Astrophotography or star photography is the pinnacle of photography for many people. It's intimidating at first because it looks so otherworldly, but it's actually quite simple.
This star photography tutorial teaches you everything you need to know in less than 5 minutes!
What do you need for star photography
- A dark sky (check your local area using www.darksitefinder.com)
- The right moon phase. New moon is ideal, full moon is too bright.
- The right time of year for the milky way. I wrote an entire blog about Milky Way season here.
What you need to shoot astro photos
- A tripod. I recommend spending some money to get a good one. All my gear is listed here.
- A ‘fast’ lens. Fast meaning it lets in a lot of light, so you can use faster shutter speeds. This is my favourite astro lens.
- A camera. Full frame cameras tend to do better as their pixels are larger and can receive more light.
- A remote or delay trigger. Not necessary but definitely helps to reduce camera shake which leads to blurry images.
How to shoot star photos
- Frame up your shot, it’s always nice to have a silhouette in the foreground but if you can’t find any then don’t worry about it just yet, let’s get these basics right first.

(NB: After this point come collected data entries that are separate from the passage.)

-- ==== Sys2Proof/Machine/Ops.lean ====
section
/-! DEFINITION. The named operations over the state: registers and their fields, counters, fault sources, device time, control-die
memory and free values. -/

namespace Sys2Proof.Machine

/-! ### Fields and registers -/

/-- The value of a field of a word. -/
def Fld.get (f : Fld) (w : Word) : Nat := w.toNat / 2 ^ f.lo % 2 ^ f.width

/-- A word with a field replaced. -/
def Fld.set (f : Fld) (w : Word) (v : Nat) : Word :=
  mergeBits w (BitVec.ofNat 64 (v % 2 ^ f.width * 2 ^ f.lo)) (BitVec.ofNat 64 ((2 ^ f.width - 1) * 2 ^ f.lo))

/-- The value in force of the register at a CSR address. -/
def rdReg (s : State) (a : Nat) : Word := sget regReset s.regs a

/-- Set the register at a CSR address. -/
def wrReg (s : State) (a : Nat) (w : Word) : State := { s with regs := sset regReset s.regs a w }

/-- A field of a register. -/
def rdF (s : State) (a : Nat) (f : Fld) : Nat := f.get (rdReg s a)

/-- Set a field of a register. -/
def wrF (s : State) (a : Nat) (f : Fld) (v : Nat) : State := wrReg s a (f.set (rdReg s a) v)

/-- Whether a one-bit field is set. -/
def rdBit (s : State) (a : Nat) (f : Fld) : Bool := rdF s a f == 1

/-- Advance a 64-bit counter (it wraps). -/
def bump (s : State) (a : Nat) (n : Nat := 1) : State := wrReg s a (rdReg s a + BitVec.ofNat 64 n)

/-- Advance G_PROGRESS of a page by one work unit (R424). -/
def progress (s : State) (g u : Nat) : State := bump s (G_PROGRESS g u 0)

/-- Bit `i` of a 256-bit map held in four registers. -/
def mapBit (s : State) (a : Nat → Nat) (i : Nat) : Bool := bit (rdReg s (a (i / 64))).toNat (i % 64)

/-- The answer to a CSR access that completes normally. -/
def okReply (s : State) (v : Word := 0) : State := { s with reply := ⟨false, v⟩ }

/-! ### Device time and identity -/

/-- Device time in whole nanoseconds. -/
def now (s : State) : Nat := s.clk.ns

/-- Device time in units of 2^-16 ns. -/
def nowFine (s : State) : Nat := s.clk.ns * 65536 + s.clk.frac

/-- R274: the device's own switch ID; 0xFFF while unassigned. -/
def ownId (s : State) : Nat := rdF s CHP_SWITCH_ID CHP_SWITCH_ID_ID

/-- Whether the switch ID is assigned (R274). -/
def idAssigned (s : State) : Bool := ownId s != 0xFFF

/-- The GEN of a page (R430). -/
def genOf (s : State) (g u : Nat) : Nat := rdF s (G_GEN g u 0) G_GEN_GEN

/-- A value that nothing constrains, and the next one after it. -/
def takeFree (s : State) : Word × State := (Config.freeWord s.free, { s with free := s.free + 1 })

/-- Bytes that nothing constrains. -/
def takeFreeBytes (n : Nat) (s : State) : Bytes × State :=
  ((List.range n).map fun i => BitVec.ofNat 8 (Config.freeWord (s.free + i)).toNat, { s with free := s.free + n })

/-! ### Control-die memory -/

/-- A byte of control-die memory. A byte that nothing has written reads as 0 (DESIGN CHOICE, log entry 3). -/
def cdByte (s : State) (a : Nat) : Byte := sget (fun _ => 0) s.cdmem a

/-- Store one byte in control-die memory. -/
def cdPut (s : State) (a : Nat) (b : Byte) : State := { s with cdmem := sset (fun _ => 0) s.cdmem a b }

/-- `n` bytes of control-die memory. -/
def cdRead (s : State) (a n : Nat) : Bytes := (List.range n).map fun i => cdByte s (a + i)

/-- Store bytes in control-die memory. -/
def cdWrite (s : State) (a : Nat) : Bytes → State
  | [] => s
  | b :: r => cdWrite (cdPut s a b) (a + 1) r

/-- The stores that the control-die cores made since the last command: no row of the table writes control-die memory, so the
commands that read it carry them (log entry 5). -/
def fwStores (s : State) (cells : List (Nat × Byte)) : State := cells.foldl (fun s c => cdPut s c.1 c.2) s

/-! ### Fault sources -/

/-- The key of a source of a unit. -/
def Src.key (f : Src) (u : Nat) : Nat := csrAddr f.g u f.p f.bit

/-- The collector unit of a unit's region (R444). -/
def collectorOf (g u : Nat) : Nat :=
  if g = grCRG then 0x10 + u
  else if g = grTBK then 0x10 + u / 17
  else if g = grSTN then 0x10 + u / 32
  else if g = grBOB then 0x10 + u / 256
  else if g = grPRG ∨ g = grSHT ∨ g = grCMB ∨ g = grGND then 0x20 + u
  else if g = grPRT ∨ g = grQOS then 0x20 + u / 16
  else if g = grMRG then 0x30 + u
  else if g = grHBC then 0x30 + u / 128
  else if g = grCXP ∨ g = grDIR then 0x30 + u / 4
  else 0x40

/-- Whether a source's sticky bit is set. -/
def stickySet (s : State) (f : Src) (u : Nat) : Bool := bit (rdReg s (G_ERR_STICKY f.g u f.p)).toNat f.bit

/-- Whether a source is masked. -/
def srcMasked (s : State) (f : Src) (u : Nat) : Bool := bit (rdReg s (G_ERR_MASK f.g u f.p)).toNat f.bit

/-- The class of a source: 0 NOTICE, 1 CONTEXT, 2 ENGINE, 3 PARTITION, 4 CHIP. -/
def srcClass (s : State) (f : Src) (u : Nat) : Nat := rdF s (G_ERR_CLASS f.g u f.p) (G_CLASS f.bit)

/-- The next event stamp. -/
def tickStamp (s : State) : State := { s with flt := { s.flt with stamp := s.flt.stamp + 1 } }

/-- R418: every firing becomes its source's latest one. -/
def firedNow (f : Src) (u : Nat) (s : State) : State :=
  { s with flt := { s.flt with
    stamp := s.flt.stamp + 1, lastFire := sset (fun _ => 0) s.flt.lastFire (f.key u) s.flt.stamp } }

/-- Set a source's sticky bit. -/
def setSticky (f : Src) (u : Nat) (s : State) : State :=
  wrReg s (G_ERR_STICKY f.g u f.p) (rdReg s (G_ERR_STICKY f.g u f.p) ||| BitVec.ofNat 64 (2 ^ f.bit))

/-- R424: a HANG bit that sets counts in FLT_HANGS of its collector. -/
def countHang (f : Src) (u : Nat) (s : State) : State := if f.bit = 15 then bump s (FLT_HANGS (collectorOf f.g u)) else s

/-- R418, R422: the class action of a source that set is due, unless the source is masked. -/
def noteFire (f : Src) (u : Nat) (s : State) : State :=
  if srcMasked s f u then s else { s with fires := s.fires ++ [⟨f, u⟩] }

/-- R418: a source fires. Every firing becomes its latest one. A bit that goes from 0 to 1 is recorded for its class action, unless
it is masked; a HANG bit that sets counts in FLT_HANGS (R424). -/
def raise (f : Src) (u : Nat) (s : State) : State :=
  if stickySet s f u then firedNow f u s else noteFire f u (countHang f u (setSticky f u (firedNow f u s)))

/-- R41: a CSR access that fails: it has no effect on any register, returns zero, and sets CSR_ACCESS in the CHP page of unit 0. -/
def csrError (s : State) : State := raise srcCHP_CSR_ACCESS 0 { s with reply := ⟨true, 0⟩ }

/-- A CSR access that another rule refuses: it completes with an error and no other effect. R41 names the five kinds that set
CSR_ACCESS; no rule names it for any other. -/
def csrRefused (s : State) : State := { s with reply := ⟨true, 0⟩ }

/-- Raise a source when a condition holds. -/
def raiseIf (c : Bool) (f : Src) (u : Nat) (s : State) : State := if c then raise f u s else s

/-- Whether a block is fenced (R422), or is a channel of a stack taken offline (R435). -/
def blockFenced (s : State) (g u : Nat) : Bool :=
  (s.flt.fences.any fun x => x.g == g && x.u == u)
    || (g == grHBC && !bit (rdF s (MRG_STK_STATE (u / 128)) MRG_STK_STATE_ONLINE) (u / 32 % 4))

/-- Whether a region is parked (R473); `port` says which kind. -/
def regionParked (s : State) (port : Bool) (n : Nat) : Bool :=
  bit (rdF s PWR_STATE (if port then PWR_STATE_PARKED_PRG else PWR_STATE_PARKED_RGN)) n

/-- Whether a region accepts no work because it is parked or under test (R433, R473). -/
def regionOff (s : State) (port : Bool) (n : Nat) : Bool :=
  regionParked s port n || s.flt.tests.any fun t => t.kind == 1 && t.flt == (if port then 0x20 else 0x10) + n

/-- Whether a unit accepts work: G_CTL.ENABLE is set and its block is not fenced (Table CTL-3, R422). -/
def unitOn (s : State) (g u : Nat) : Bool := rdBit s (G_CTL g u 0) G_CTL_ENABLE && !blockFenced s g u

/-- Whether a compute region starts steps: not in safe state (R423), parked or under test, and enabled. -/
def crgStarts (s : State) (n : Nat) : Bool := !s.flt.safe && !regionOff s false n && unitOn s grCRG n

/-- Whether a reset that holds the unit IN_RESET is in progress: an engine reset of the block, or a reset above it whose list of
regions `regs` names the unit's collector. Partition membership is the caller's (`unitInReset`). -/
def engineResetting (s : State) (g u : Nat) : Bool :=
  s.flt.jobs.any fun j => !j.deferred && j.scope.rung == .engine && j.scope.g == g && j.scope.u == u

/-- Whether a unit takes no request now: it is in an engine reset (R35), or G_CTL.ENABLE is 0 (Table CTL-3). Requests wait for it. -/
def unitHeld (s : State) (g u : Nat) : Bool := engineResetting s g u || !rdBit s (G_CTL g u 0) G_CTL_ENABLE

end Sys2Proof.Machine
end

- Set your camera to manual mode and make sure you’re shooting RAW photos.
- Set your autofocus to manual.
- Set your aperture to the lowest number possible, this means a bigger “tunnel” aka more light gets through.

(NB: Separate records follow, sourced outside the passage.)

/-- R314: the NAK that a ground returns for a flushed shuttle segment: control bytes as Table SHT-7, SOP NAK, the queue pairs
exchanged, the PSN and the status. -/
def nakMsg (s : State) (h : Hdr) (pay : Bytes) (status : Nat) : Msg :=
  ⟨{ cplHdr s h 0 with type := tWRITE, tc := 1, spray := true },
   [0x07, 0x00, BitVec.ofNat 8 status, 0x00] ++ bslice pay 8 4 ++ bslice pay 4 4 ++ bslice pay 12 4 ++ zeros 24⟩

/-- R296: the event of a dead target on the PRG page of port region `n`. -/
def deadTarget (s : State) (n : Nat) (h : Hdr) : State :=
  let s := wrF s (PRG_DEAD_TARGET n) PRG_DEAD_TARGET_TARGET h.dst
  let s := wrF s (PRG_DEAD_TARGET n) PRG_DEAD_TARGET_INT h.dint.toNat
  raise srcPRG_TARGET_DEAD_SEEN n (bump s (PRG_TARGET_DEAD n))

/-! ### Routes -/

/-- R368: the hash of a pinned flow's switches. -/
def pathHash (h : Hdr) : Nat := crc16 (leBytes 3 (h.src / 4096 % 4096 + h.dst / 4096 % 4096 * 4096))

/-- The member of a sprayed segment's group with the shortest VOQ; the earlier one on a tie (R369). -/
def shortest (s : State) (sl tc : Nat) : List Nat → Option Nat
  | [] => none
  | p :: r =>
    match shortest s sl tc r with
    | none => some p
    | some q => if (voq s sl (.port p) tc).length ≤ (voq s sl (.port q) tc).length then some p else some q

/-- R219: a forward copy, addressed to a multicast group of the switch that its link reaches: switch ID 0xFFF, which R274 gives to no
switch, with the group as local endpoint. -/
def groupCopy (s : State) (h : Hdr) : Bool :=
  idAssigned s && h.dint && h.sint && h.type == tTILE && h.dst / 4096 == 0xFFF

/-- R375: the region whose resequencer orders a sprayed segment that ends at this switch. -/
def reseqPrg (h : Hdr) : Nat :=
  let e := h.dst % 4096
  if !h.dint then e / 256 % 16
  else if 0x100 ≤ e ∧ e < 0x110 then e - 0x100
  else if 0x200 ≤ e ∧ e < 0x210 then e - 0x200
  else h.src % 16

/-- Whether a header's DST names this switch (R274: while the ID is unassigned, internal endpoint 0x300 of any switch too). An unassigned
switch stamps its ID 0xFFF into SRC, so the reply to a request that it ends names 0xFFF. -/
def forThisSwitch (s : State) (h : Hdr) : Bool :=
  h.dst / 4096 == ownId s || (!idAssigned s && h.dint && h.dst % 4096 == 0x300) || groupCopy s h

/-- The output of a flit whose destination is this switch (R273, R362, R375): none where the endpoint's port is down or fenced. -/
def localOut (s : State) (sl : Nat) (h : Hdr) : Option Out :=
  let e := h.dst % 4096
  if groupCopy s h then some (.hub (sl / 4))
  else if h.dint then
    if 0x100 ≤ e ∧ e < 0x110 then some (.rgn (e - 0x100))
    else if 0x200 ≤ e ∧ e < 0x210 then some (.sht (e - 0x200))
    else some (.hub (if h.spray then reseqPrg h / 4 else sl / 4))
  else
    let b := gangBase s (e / 16)
    if portLive s b then some (.port b) else none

- Set your iso or sensor sensitivity to something like 3200 or 6400. This is where expensive cameras stand out. They will have less noise or digital grain than cheaper cameras.

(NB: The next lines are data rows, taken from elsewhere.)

/-- The flags of Table MEM-3. -/
def Obj.movable (o : Obj) : Bool := bit o.flags 4
def Obj.sharedRo (o : Obj) : Bool := bit o.flags 5
def Obj.crypt (o : Obj) : Bool := bit o.flags 6
def Obj.lr (o : Obj) : Bool := bit o.flags 7
def Obj.zeroInit (o : Obj) : Bool := bit o.flags 8
def Obj.legacy (o : Obj) : Bool := bit o.flags 9

/-- R253: the object whose frames hold a local object-window address. -/
def objAt (s : State) (a : Nat) : Option Nat :=
  (s.mem.objs.find? fun e => e.2.state != 0 && e.2.firstFrame ≤ a / 2 ^ 30 && a / 2 ^ 30 < e.2.firstFrame + objFrames e.2).map (·.1)

/-- The object offset of a local address. -/
def objOff (o : Obj) (a : Nat) : Nat := a - o.firstFrame * 2 ^ 30

/-- The extent that holds an object offset. -/
def extAt (o : Obj) (off : Nat) : Nat := o.extBase + off / 2 ^ o.extLog

/-- The extent named by a global object address: its index, if the address is an object address of this registrar. -/
def extByAddr (s : State) (g : Nat) : Option Nat :=
  if g / 2 ^ 52 % 4096 = ownId s ∧ g % 2 ^ 52 < 2 ^ 50 then
    match objAt s (g % 2 ^ 52) with
    | some i =>
      let o := objOf s i
      let off := objOff o (g % 2 ^ 52)
      if off < o.size then some (extAt o off) else none
    | none => none
  else none

/-- The global address of an extent. -/
def extAddr (s : State) (e : Nat) : Nat :=
  ownId s * 2 ^ 52 + (objOf s (extOf s e).obj).firstFrame * 2 ^ 30 + (extOf s e).off

/-- The publication of an object, with its table index (R299). -/
def pubOfObj (s : State) (i : Nat) : Option (Nat × Pub) :=
  s.mem.pubs.find? fun e => e.2.state != 0 && objAt s (e.2.addr % 2 ^ 52) == some i

/-- R252, R298: whether a partition may read an object. -/
def mayRead (s : State) (i : Nat) (part : Nat) : Bool :=
  let o := objOf s i
  if o.part = part then true
  else if o.sharedRo ∧ o.pub = 1 then
    match pubOfObj s i with
    | some (_, p) => p.state == 1 && bit p.readers part
    | none => false
  else false

/-- What a request asks of memory. -/
inductive Use where
  | read
  | write
  | atomic
  deriving DecidableEq, Repr

/-- The outcome of a home lookup: an error, or the object, the extent and the physical address. -/
inductive Look where
  | err (st : Nat)
  | ok (obj ext phys : Nat)
  deriving DecidableEq, Repr

/-- R240, R244, R252, R284, R298, R406: the rights of a request on `n` bytes at local address `a`, by partition, up to the extent. `accepted`
is one that had them: a write that a publication committed since then does not refuse (R301), or a read that a retirement does not (R303). -/
def lookRightsOf (accepted : Bool) (s : State) (part : Nat) (u : Use) (a n : Nat) : Look :=
  if 2 ^ 50 ≤ a then .err stACCESS else
  match objAt s a with
  | none => .err stACCESS
  | some i =>
    let o := objOf s i
    let off := objOff o a
    if o.state ≠ 1 ∨ o.size < off + n then .err stACCESS
    else if u = .read ∧ !mayRead s i part ∧ !(accepted && o.sharedRo) then .err stACCESS
    else if u ≠ .read ∧ o.part ≠ part then .err stACCESS
    else if u ≠ .read ∧ o.legacy then .err stACCESS
    else if u = .write ∧ o.sharedRo ∧ o.pub ≠ 0 ∧ !accepted then .err stACCESS
    else if u = .atomic ∧ o.sharedRo then .err stACCESS
    else if o.crypt ∧ keyState s o.part = 0 then .err stACCESS
    else
      let e := extAt o off
      .ok i e ((extOf s e).phys + (off - (extOf s e).off))

def lookRights (s : State) (part : Nat) (u : Use) (a n : Nat) : Look := lookRightsOf false s part u a n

- Your white balance doesn’t matter because you’re shooting RAW, but I like to shoot Fluorescent at night.
- Set your shutter speed to something like 10 seconds.
- Disable any lens or image stabilisation.
- To focus you’re going to enable live view and zoom in on a bright star or planet to focus. Turn your focus ring until you get the smallest point of light possible.
- Use your remote to trigger and fire a test shot, make sure to not bump the camera as it’s exposing. If you don’t have a remote use a timer delay. The idea is to not move the camera at all. Check out this article about camera remotes.
- Keep shooting until you get something you like, then shoot some more because you came all the way out here and you’re going to want to maximise your time. Try playing with some light painting to light up your foreground!
A few things to note about astro photography
- Full frame cameras are often better because they have bigger pixels and collect more light.
- Shoot RAW so we have all the data the sensor picks up to edit, not just a compressed JPEG.
- Red light head torches are handy because they don’t reset your eye’s sensitivity to light.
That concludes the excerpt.